Commodity predictions for 2023 – Part Two
In January, I shared two predictions for commodity stocks in 2023.
If you missed that article you can read it here.
The first prediction was for broad upbeat sentiment coming back to the mining industry in a big way in 2023.
While this seems to be at odds with recession fears in the US and a generally poor economic global outlook…the key point is this, with recession comes lower interest rates.
This could be a very bullish for stocks later in the year.
As absurd as it may sound right now, I think you should be ready to accept new all-time highs across juniors and majors…
This will mark a new phase in a secular bull market for the mining industry.
The second prediction from my "Part 1" article rests on the dire need for more EV battery raw materials.
We know how this played out for lithium stocks in 2022.
With around 300 gigafactories under construction, most car manufacturers are now entirely committed to EV production.
Yet, to date, lithium has been the only beneficiary of this major industry shift.
As I highlighted last week, batteries need more graphite (by weight) than any other raw material, including lithium.
However, deposits for this critical metal are scarce and held mostly within China’s borders.
To date, investment has been fixated on lithium; this has been at the expense of developing new projects for virtually all other critical minerals needed in battery production.
For EV manufacturers to have any chance of meeting global demand, investment will need to go beyond lithium stocks.
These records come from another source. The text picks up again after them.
-- ==== Sys2Proof/Machine/StateMap.lean ====
section
/-! DEFINITION. STATE_READ and the state map (R4, R36 to R39, R442, R443, R549, R550, R569). -/

namespace Sys2Proof.Machine

/-- The island whose state a class shows, beside SVC which serves the map (R14, R17). -/
def mapIsland (cls : Nat) : Isl :=
  match cls with
  | 0x10 | 0x11 | 0x12 | 0x13 | 0x58 => .tim
  | 0x20 | 0x21 => .ctl
  | 0x28 | 0x29 => .mot
  | 0x30 | 0x31 => .saf
  | 0x38 | 0x39 => .prg
  | 0x48 => .hif
  | 0x50 | 0x51 | 0x52 => .rng
  | 0x60 | 0x61 => .recorder
  | 0x70 => .disp
  | _ => .svc

/-- One instance in its range (R37). -/
def inRange (n inst : Nat) (f : Fin n → List MapField) : Option (List MapField) :=
  if h : inst < n then some (f ⟨inst, h⟩) else none

/-- The object of a class and an instance, field by field in ascending order; none where there is none (R37, R39). -/
def State.mapObject (s : State) (cls inst : Nat) (whole : Bool) (offset : Nat) (key : BitVec 64) : Option (List MapField) :=
  match cls with
  | 0x01 => inRange 1 inst fun _ => s.moduleObject
  | 0x02 => (islOfIdx inst).map s.islandObject
  | 0x10 => inRange 128 inst s.channelFields
  | 0x11 => inRange 8 inst s.groupFields
  | 0x12 => inRange 128 inst s.hartFields
  | 0x13 => inRange 128 inst s.charFields
  | 0x20 => inRange 64 inst s.loopObject
  | 0x21 => inRange 8 inst s.overrideObject
  | 0x28 => inRange 16 inst s.axisObject
  | 0x29 => inRange 256 inst fun i => s.tableObject i whole offset
  | 0x30 => inRange 48 inst s.functionObject
  | 0x31 => inRange 64 inst s.safetyChannelObject
  | 0x38 => inRange 2 inst fun i => if i = 0 then s.programObject else s.stagedObject
  | 0x39 => if inst = 0 then s.variableObject key offset else none
  | 0x40 => inRange 32 inst s.mailboxObject
  | 0x48 => inRange 17 inst fun i => s.queueObject i.val
  | 0x50 => inRange 3 inst s.portObject
  | 0x51 => inRange 4096 inst fun i => s.stationObject i.val
  | 0x52 => inRange 1 inst fun _ => s.pairObject
  | 0x58 => inRange 2 inst fun i => if i = 0 then s.ringTimeObject else s.shipTimeObject
  | 0x60 => inRange 2 inst s.storeFields
  | 0x61 => inRange 1 inst fun _ => s.recorderObject whole offset
  | 0x68 => inRange 32 inst fun i => s.ledgerObject i.val
  | 0x70 => inRange 1 inst fun _ => s.displayObject
  | _ => none

/-- Reading triplicated registers repairs a single disagreement (R549, R550): which of them a field shows. -/
def mapTmr (cls inst field : Nat) : List TmrReg :=
  let whole := field == 0
  match cls with
  | 0x01 => (if whole || field == 7 then [tmrMordant, tmrSafeEn] ++ tmrChown ++ [tmrNode] else []) ++
            (if whole || field == 2 || field == 9 then [tmrRole] else [])
  | 0x10 => if whole || field == 2 then (tmrChown[inst / 8]?).toList else []
  | 0x11 => if whole || field == 5 then [tmrSafeEn] else []
  | 0x40 => if whole || field == 1 then (tmrBind[inst]?).toList else []
  | _ => []

/-- What a read clears: DIAG_LATCH of a channel, SILENT_SEEN of a group, LOOP_SLIP, AXIS_SLIP (R80, R82, R236, R273). -/
def State.mapClear (cls inst field : Nat) (s : State) : State :=
  let whole := field == 0
  match cls with
  | 0x10 => if h : inst < 128 then (if whole || field == 0x00D then s.updChan ⟨inst, h⟩ Chan.diagRead else s) else s
  | 0x11 => if h : inst < 8 then (if whole || field == 0x00A then s.updGroup ⟨inst, h⟩ fun g => { g with silentSeen := false } else s) else s
  | 0x20 => if h : inst < 64 then (if whole || field == 0x008 then s.updLoop ⟨inst, h⟩ Loop.flagsRead else s) else s
  | 0x28 => if h : inst < 16 then (if whole || field == 0x005 then s.updAxis ⟨inst, h⟩ Axis.flagsRead else s) else s
  | _ => s

/-- The records of the field asked for, or of every field; none where the object has no such field (R39, R443). -/
def mapRecords (field : Nat) (l : List MapField) : Option Bytes :=
  if field = 0 then some (l.flatMap recordOfField)
  else (l.find? fun f => f.1 = field).map recordOfField

/-- The whole result: ADDRESS, the byte count of the records, the stamp of the copy (R443). -/
def mapResult (addr : Nat) (stamp : Int) (records : Bytes) : Bytes := wr 4 addr ++ wr 4 records.length ++ wrS 8 stamp ++ records

/-- Whether the present instant is one at which an object of the class is copied: a tick boundary for channels, groups and HART
objects, the start of a safety cycle for safety objects, the time between two program cycles for program variables. A sample of a loop
or an axis is one step, so every instant between commands is a sample boundary, and for every other class no change is in progress
(R38; DEDUCED, log 80). -/
def State.atBoundary (s : State) (cls : Nat) : Bool :=
  match cls with
  | 0x10 | 0x11 | 0x12 => s.now % 50000 == 0
  | 0x30 | 0x31 => s.now % 1000000 == 0
  | 0x39 => !(s.prg.inMain || s.atSwitch)
  | _ => true

/-- STATE_READ (R38, R39, R442, R443). The copy waits for its instant; before it an admitted read does nothing yet. Registers shown are voted
and repaired first; then the copy is taken, and then what the read clears is cleared. -/
def execStateRead (t : Ns) (org : Origin) (param : Bytes) (s : State) : Res :=
  let s := s.begin t
  let addr := rd param 0 4
  let cls := addr / 2 ^ 24 % 256
  let inst := addr / 2 ^ 12 % 4096
  let field := addr % 4096
  let copy (s : State) := (s.mapObject cls inst (field == 0) (rd param 4 4) (BitVec.ofNat 64 (rd param 8 8))).bind (mapRecords field)
  serve org opStateRead [.svc, mapIsland cls] (badField (param.length != 16 || !stateParamOk param))
    (fails (copy s).isNone (.error stUnknownObject))
    (fun s =>
      if !s.atBoundary cls then s
      else
        let s := s.scrub (mapTmr cls inst field)
        let result := mapResult addr s.now ((copy s).getD [])
        ((s.mapClear cls inst field).advance).complete org (.done result)) s

end Sys2Proof.Machine
end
Its why I believe adding stocks leveraged to graphite production (in particular) could offer handsome rewards in 2023.
So, with that, let’s cap off this two-part series on what I believe will be the big themes for 2023…
While some of the world’s major problems may start to fade in 2023… I’m thinking inflation and rising interest rates, there’s one problem which won’t be solved… Energy.
Lack of oil and gas production, depleted US oil reserves, ongoing war in Europe and Russian gas supply threats, and a decade of record low investment in the fossil fuel industry ensures the world will need to rapidly find alternatives to maintain energy stability.
Unfortunately, renewables won’t be the saviour everyone hopes for.
While I’m bullish on the critical metals needed for this ‘new age’, there’s simply not enough medium term reserves of raw materials available to build the solar panels, batteries, and wind turbines needed to provide massive base load power for the global economy for the timelines set out by our political leaders…. Whether that’s 2030 or 2050.
But what happens when the world wakes up to this harsh reality? Will fossil fuels still be available if the timelines get pushed out?
Well, unfortunately, unlike water, fossil fuels can’t be turned on like a tap when its needed.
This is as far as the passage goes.